**PROBLEM DESCRIPTION**
In the material below, find each line with the string "where" and copy it.

**EXERCISE DATA**
-- ==== Sys2Proof/Machine/Fields.lean ====
section
/-! DEFINITION.  The register fields of the device, by their names in the spec.

One inductive type per register block and one constructor per field that the
register tables of the chapters give; an array's indices are the constructor's
arguments.  `width` and `reset` are the tables' Bits and Reset columns, `place` is
the PF0 BAR0 byte offset of the register and the field's lowest bit (R34, R584).
Reserved fields read 0 (R15) and have no constructor. -/

namespace Sys2Proof.Machine

/-- The fields of block SYS. -/
inductive SysF where
  | ID_VENDOR
  | ID_DEVICE
  | REVISION_STEPPING
  | REVISION_MAJOR
  | CONFIG_SAFETY_FUSE
  | CONFIG_PORTS
  | CONFIG_PAIRS
  | CONFIG_ROOT_PORTS
  | MEM_CE_CNT_COUNT (n : Nat)
  | MEM_UE_CNT_COUNT (n : Nat)
  | MEM_UE_LOG_LINE
  | MEM_UE_LOG_REGION
  | MEM_UE_LOG_VALID
  | ACCESS_ERR_HOLE_CNT
  | ACCESS_ERR_REFUSED_CNT
  deriving DecidableEq, Repr

/-- The fields of block TCK. -/
inductive TckF where
  | CTRL_RUN
  | CTRL_SRC
  | CTRL_REC_ALL
  | CTRL_IRQ_OVR_EN
  | CTRL_IRQ_CUT_EN
  | PERIOD_N
  | MARGIN_PCT
  | STATUS_RUNNING
  | STATUS_OVR
  | STATUS_OVR2
  | STATUS_SLOT_CUT
  | STATUS_PROOF_FAIL
  | STATUS_SLEW
  | STATUS_SRC_STATE
  | STATUS_LAST_OVR
  | STATUS_DEFER
  | COUNT_TICK
  | OVR_CNT_COUNT
  | CUT_CNT_COUNT
  | CARRY_CNT_COUNT
  | NOTICK_DROP_COUNT
  | REC_OVF_COUNT
  | OVR_LOG_TICK
  | OVR_LOG_PHASE
  | OVR_LOG_VALID
  | PROOF_ERR_CODE
  | PROOF_ERR_SLOT
  | PROOF_ERR_PORT
  | CANCEL_SLOT
  | CANCEL_CNT_STALE
  | CANCEL_CNT_REFUSED
  | CANCEL_CNT_REFUSED_RUN
  | REL_MISS_COUNT (p : Nat)
  | SLOT_REC_TICK (n : Nat)
  | SLOT_REC_SLOT (n : Nat)
  | SLOT_REC_STATUS (n : Nat)
  | SLOT_REC_CANCEL_LATE (n : Nat)
  | SLOT_REC_LATE_START (n : Nat)
  | SLOT_REC_USED (n : Nat)
  deriving DecidableEq, Repr

/-- The fields of block CFG. -/
inductive CfgF where
  | CTRL_SEAL
  | CTRL_LOAD
  | CTRL_IRQ_SWITCH_EN
  | CTRL_IRQ_LOAD_EN
  | STATUS_SEALED
  | STATUS_LOAD_BUSY
  | STATUS_LOAD_FAIL
  | STATUS_CONFIG
  | STATUS_LOAD_PASS
  | STATUS_LOAD_DONE
  | STATUS_SWITCHED
  | LOAD_ADDR_ADDR
  | LOAD_LEN_LEN
  | LOAD_ERR_CODE
  | LOAD_ERR_SECTION
  | IMAGE_VER_VALUE
  | IMAGE_DIGEST_VALUE
  | OVL_CMD_INDEX
  | OVL_CMD_OP
  | OVL_STATUS_ACTIVE
  | OVL_STATUS_TARGET
  | OVL_STATUS_STATE
  | OVL_STATUS_TOUCH
  | OVL_STATUS_LAST_RESULT
  | OVL_INFO_VALID (i : Nat)
  | OVL_INFO_SAFETY_TOUCH (i : Nat)
  | OVL_INFO_HAS_EPH (i : Nat)
  | OVL_INFO_NREG (i : Nat)
  | OVL_INFO_NLINE (i : Nat)
  | OVL_INFO_SAT (i : Nat)
  | OVL_LOG_TICK
  | OVL_LOG_FROM
  | OVL_LOG_TO
  | OVL_LOG_DEFERRED
  | SEAL_VIOL_COUNT
  | SEAL_LOG_OFFSET
  | SEAL_LOG_VALID
  | SIG_REF_CRC
  | SIG_STATUS_TICK
  | SIG_STATUS_UNSEALED
  | SIG_STATUS_MISMATCH
  | SIG_ERR_CNT_COUNT
  | CNT_ARM_REFUSED
  | CNT_STALE
  | CNT_CONF_STALE
  | CNT_RUN_REFUSED
  | CONF_PENDING_FROM
  | CONF_PENDING_TO
  | CONF_PENDING_PENDING
  | CONF_PENDING_DONE
  | CONF_TAG_TAG
  | CONF_CMD_TAG
  | CONF_CMD_TO
  | CONF_CMD_DECISION
  | CONF_CTRL_TIMEOUT
  deriving DecidableEq, Repr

**THE COMPLETED TASK**
inductive SysF where
inductive TckF where
inductive CfgF where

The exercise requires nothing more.